5. Evidence Dependencies With Other Groups Met:

This specification has been extensively sent for review to external groups, most notably MPEG and FOMS, and they have not expressed any comment on dependencies.


6. Evidence that the document has received Wide Review:

Two extensive rounds of wide review were conducted, as documented in https://www.w3.org/wiki/TimedText/WebVTT_Wide_Review



7. Evidence that Issues Have Been Formally Addressed:

The tables in the wide review page, and the linked GitHub issues and BugZilla bugs, show the dispositions.

There are [[at least]] two issues raised where the commenter does not agree:

https://github.com/w3c/webvtt/issues/370 — the commenter would like timestamps not to insist on three digits after the decimal point
https://github.com/w3c/webvtt/issues/372 – the commenter wishes the default background to be 100% black, not 80%


8. Objections:

There are no Formal Objection from a TTWG Member or other parties,
during the preparation of this specification.


9. Features marked as "at risk":

The Working Group has not identified features "at risk" for this  specification.


10. Implementation Information:


Please see the Working Group's implementation report at <https://www.w3.org/wiki/TimedText/EffortsAndSpecifications#WebVTT-based_efforts_and_specifications>

Only some implementations are browser-hosted; some are polyfills and some are independent, standalone, implementations in other players.


The test suite is hosted at https://github.com/w3c/web-platform-tests/tree/master/webvtt

Reporting of feature coverage by the non-browser implementations will be done manually during the CR period.
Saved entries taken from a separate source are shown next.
/-- The valid bytes of BUF are the message's rest after its complete blocks (10_state R35). -/
theorem State.Holds.valid_bytes {s : State} {m : List Byte} (h : s.Holds m) :
    s.buf.toList.take s.occ = m.drop (64 * (m.length / 64)) := by
  rw [h.occ, h.tail]

/-- Whether an accumulator holds a message depends on A to D, BUF and L alone. -/
theorem State.Holds.of_eq {s t : State} {m : List Byte} (h : s.Holds m) (hchain : t.chain = s.chain)
    (hbuf : t.buf = s.buf) (hlen : t.len = s.len) : t.Holds m :=
  ⟨hchain.trans h.chain, hbuf ▸ h.tail, hlen.trans h.len⟩

/-! INIT and UPDATE on the held message. -/

/-- After INIT the accumulator holds the empty message (41_accumulator R90). -/
theorem holds_nil_of_init (s : State) : (effectOf .init s).Holds [] := ⟨rfl, by simp, rfl⟩

/-- UPDATE appends its data to the message held (41_accumulator R91): the blocks of the whole are the message's blocks,
then those of its rest with the data. -/
theorem State.Holds.absorb {s : State} {m : List Byte} (h : s.Holds m) (data : List Byte) :
    (s.absorb data).Holds (m ++ data) := by
  obtain ⟨hchain, hlen, -, hbuf⟩ := absorb_eq s data
  rw [h.valid_bytes] at hchain hbuf
  rw [h.occ] at hbuf
  refine ⟨?_, ?_, ?_⟩
  · rw [hchain, h.chain, blocksOf_append m data, compressAll_append]
  · have hmod : (m ++ data).length % 64 = (m.length % 64 + data.length) % 64 := by
      rw [List.length_append, Nat.mod_add_mod]
    have hdiv : 64 * ((m ++ data).length / 64) =
        64 * (m.length / 64) + 64 * ((m.length % 64 + data.length) / 64) := by
      rw [List.length_append]; omega
    rw [hmod, hbuf, hdiv, ← List.drop_drop, List.drop_append_of_le_length (l₁ := m) (by omega)]
  · rw [hlen, h.len, bitLength, bitLength, ← BitVec.ofNat_add, List.length_append, Nat.mul_add]

/-! FINALIZE on the held message. -/

/-- The block of 64 bytes at the head of a byte sequence is its first block (40_compression R82). -/
theorem blocksOf_append_of_length {bs : List Byte} (h : bs.length = 64) (rest : List Byte) :
    blocksOf (bs ++ rest) = blockOfBytes bs :: blocksOf rest := by
  have hblk : (blockOfBytes bs).toList = bs := by
    rw [toList_blockOfBytes bs (by omega), List.take_of_length_le (by omega)]
  rw [← blocksOf_block_append, hblk]

theorem blocksOf_of_length {bs : List Byte} (h : bs.length = 64) : blocksOf bs = [blockOfBytes bs] := by
  have hblocks := blocksOf_append_of_length h []
  rwa [List.append_nil, blocksOf_short (bs := []) (by decide)] at hblocks

/-- What follows the message in its padded form: 0x80, zeros and the length field (41_accumulator R102). -/
def paddingOf (n : Nat) : List Byte := 0x80 :: (List.replicate (padZeros n) 0 ++ bytes64 (bitLength n))

theorem paddedMessage_eq_append (m : List Byte) : paddedMessage m = m ++ paddingOf m.length := by
  simp [paddedMessage, paddingOf]

/-- FINALIZE compresses the valid bytes and the padding, block by block (41_accumulator R95, R97, R102): one block where
they leave room for the length field, two where they do not. -/
theorem padAndCompress_eq_compressAll (chain : Chain) (buf : Block) (n : Nat) :
    (padAndCompress chain buf (bitLength n)).1 =
      compressAll chain (blocksOf (buf.toList.take (n % 64) ++ paddingOf n)) := by
  have hocc : occOf (bitLength n) = n % 64 := occOf_bitLength n
  have hvalid : (buf.toList.take (n % 64)).length = n % 64 := by simp; omega
  rcases Nat.lt_or_ge 55 (n % 64) with htwo | hone
  · have hzeros : padZeros n = (63 - n % 64) + 56 := by rw [padZeros]; omega
    have hpad : buf.toList.take (n % 64) ++ paddingOf n =
        (buf.toList.take (n % 64) ++ 0x80 :: List.replicate (63 - n % 64) 0) ++
          (List.replicate 56 0 ++ bytes64 (bitLength n)) := by
      rw [paddingOf, hzeros, List.replicate_add]
      simp only [List.append_assoc, List.cons_append]
    rw [padAndCompress_two _ _ _ (by omega), hocc, hpad, blocksOf_append_of_length, blocksOf_of_length]
    · rfl
    · rfl
    · rw [List.length_append, hvalid, List.length_cons, List.length_replicate]; omega
  · have hzeros : padZeros n = 55 - n % 64 := by rw [padZeros]; omega
    rw [padAndCompress_one _ _ _ (by omega), hocc, paddingOf, hzeros, blocksOf_of_length]
    · rfl
    · rw [List.length_append, hvalid, List.length_cons, List.length_append, List.length_replicate, bytes64_length]
      omega
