-- ==== Sys2Proof/Syntax.lean ====
section
/-!
DEFINITION. The commands of the block: one constructor per row of spec/opcode_table.json, with the operands the step
needs. Operand names: `b` brick index y * 16 + x; `u` stream as an event names it (R373: 0x0000 + e for transfer engine
e, 0x0100 + s for reducer slot s); `e` transfer engine; `s` group slot; `p` router port, lane port or output; `t`
tracker; `c` counter or channel; `q` queue; `r` ring or move record; `l` lane; `d` bridge port; `i`, `k` an index;
`v` the word written; `via` the port an access came by; `rid`, `tag` requester identifier and tag of a Local Port request.
-/

namespace Sys2Proof
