/-! ### The packets of a source (R207, R208) -/

/-- Flags and numbers that every packet of a stream carries (R76, R190). -/
def Block.baseHeader (k : Block) (d : Build) (b t : Nat) (v : Tracker) (pseq : Nat) (resend : Bool) : Packet :=
  { src := coord d b 1, tracker := b * 1024 + t, pseq := pseq, pcount := v.pcount, epoch := k.net.epoch,
    resend := resend, last := pseq + 1 == v.pcount }

/-- Packet `pseq` of a tracker's stream, rereading its source memory (R208); none where no route entry lets it go
(R167). FLOW of a VC0 packet is ENTRY (log 14). -/
def Block.sourcePacket (k : Block) (e : Env) (b t : Nat) (v : Tracker) (pseq : Nat) (resend : Bool) : Option Packet :=
  let d := e.build
  let c := v.desc
  let (off, len) := v.pieces.getD pseq (0, 0)
  let h := k.baseHeader d b t v pseq resend
  match v.op with
  | .copy =>
    k.onEntry d b c.entry
      { h with
        vc := c.vc, op := opWrite, addr := c.da + off, flow := if c.vc = 0 then c.entry else 0,
        payload := memRead e.mem b (c.sa + off) len }
  | .mcast =>
    let i := (k.treeEntry b c.group).getD 0
    some { h with
      vc := c.vc, op := opMcast, mcast := true, rmode := 0, addr := (c.da + off) % 2 ^ 48, group := c.group,
      flow := if c.vc = 1 then fld (k.treeWord b i 1) 35 24 else 0, payload := memRead e.mem b (c.sa + off) len }
  | .rload =>
    some { h with
      vc := 4, op := opReadReq, rmode := 1, addr := c.sa + off, dst := mkCoord d.pod d.pkg d.die 0 0 3,
      payload := leBytes 4 len ++ leBytes 4 0 }
  | .lpLoad =>
    some { h with
      vc := 4, op := opReadReq, rmode := 1, addr := c.sa + off, dst := mkCoord d.pod d.pkg d.die 0 0 3,
      payload := leBytes 4 len ++ leBytes 4 0 }
  | .rstore =>
    some { h with
      vc := 3, op := opWrite, rmode := 1, addr := c.da + off, dst := mkCoord d.pod d.pkg d.die 0 0 3,
      payload := memRead e.mem b (c.sa + off) len }
  | .lpStore =>
    some { h with
      vc := 3, op := opWrite, rmode := 1, addr := c.da, dst := mkCoord d.pod d.pkg d.die 0 0 3, payload := v.data }
  | .signalR =>
    k.onEntry d b c.entry
      { h with vc := 4, op := opCounter, payload := leBytes 4 c.cnt ++ leBytes 4 c.len }
  | .storeC =>
    -- `data` is the source as the scan pass read it; a source that changed since gives undefined bytes (R334)
    let now := memRead e.mem b c.sa v.data.length
    let l := if now = v.data then bytesAt (storeBytes c.opx v.data) off len
      else (List.range len).map fun i => Config.freeByte (k.free + i)
    k.onEntry d b c.entry
      { h with vc := c.vc, op := opWrite, addr := c.da + off, flow := if c.vc = 0 then c.entry else 0, payload := l }
  | .dirreq =>
    -- `da` the lake address, `sa` the destination coordinate (R396)
    some { h with vc := 4, op := opDirReq, rmode := 1, dst := c.sa, addr := c.da % 2 ^ 57, payload := v.data }
  | .chunk =>
    -- `sa` the local address at the old home, `da` at the new home, `group` unused; MEMBER holds the new home (R399)
    some { h with
      vc := 3, op := opChunk, rmode := 1, dst := c.member, addr := (c.da + off) % 2 ^ 48
      payload := memRead e.mem b (c.sa + off) len }
  | .gather =>
    ((k.job b t).reqs[pseq]?).map fun r =>
      { h with
        vc := 4, op := opReadReq, rmode := 1, addr := r.1 % 2 ^ 57, dst := mkCoord d.pod d.pkg d.die 0 0 3
        src := coord d b 6, payload := leBytes 4 r.2.1 ++ leBytes 4 0 }
  | _ => none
CanIUse information is at <https://caniuse.com/#feat=webvtt>



11. Patent Disclosures: none

https://www.w3.org/2004/01/pp-impl/34314/status ("No patent disclosures have been made for any specifications of this group.”)


This document is governed by the 1 March 2017 W3C Process Document.


Regards,

David Singer, Chair of the Timed Text Working Group.
Thierry Michel, Team Contact for the Timed Text Working Group.

Received on Wednesday, 10 January 2018 16:43:17 UTC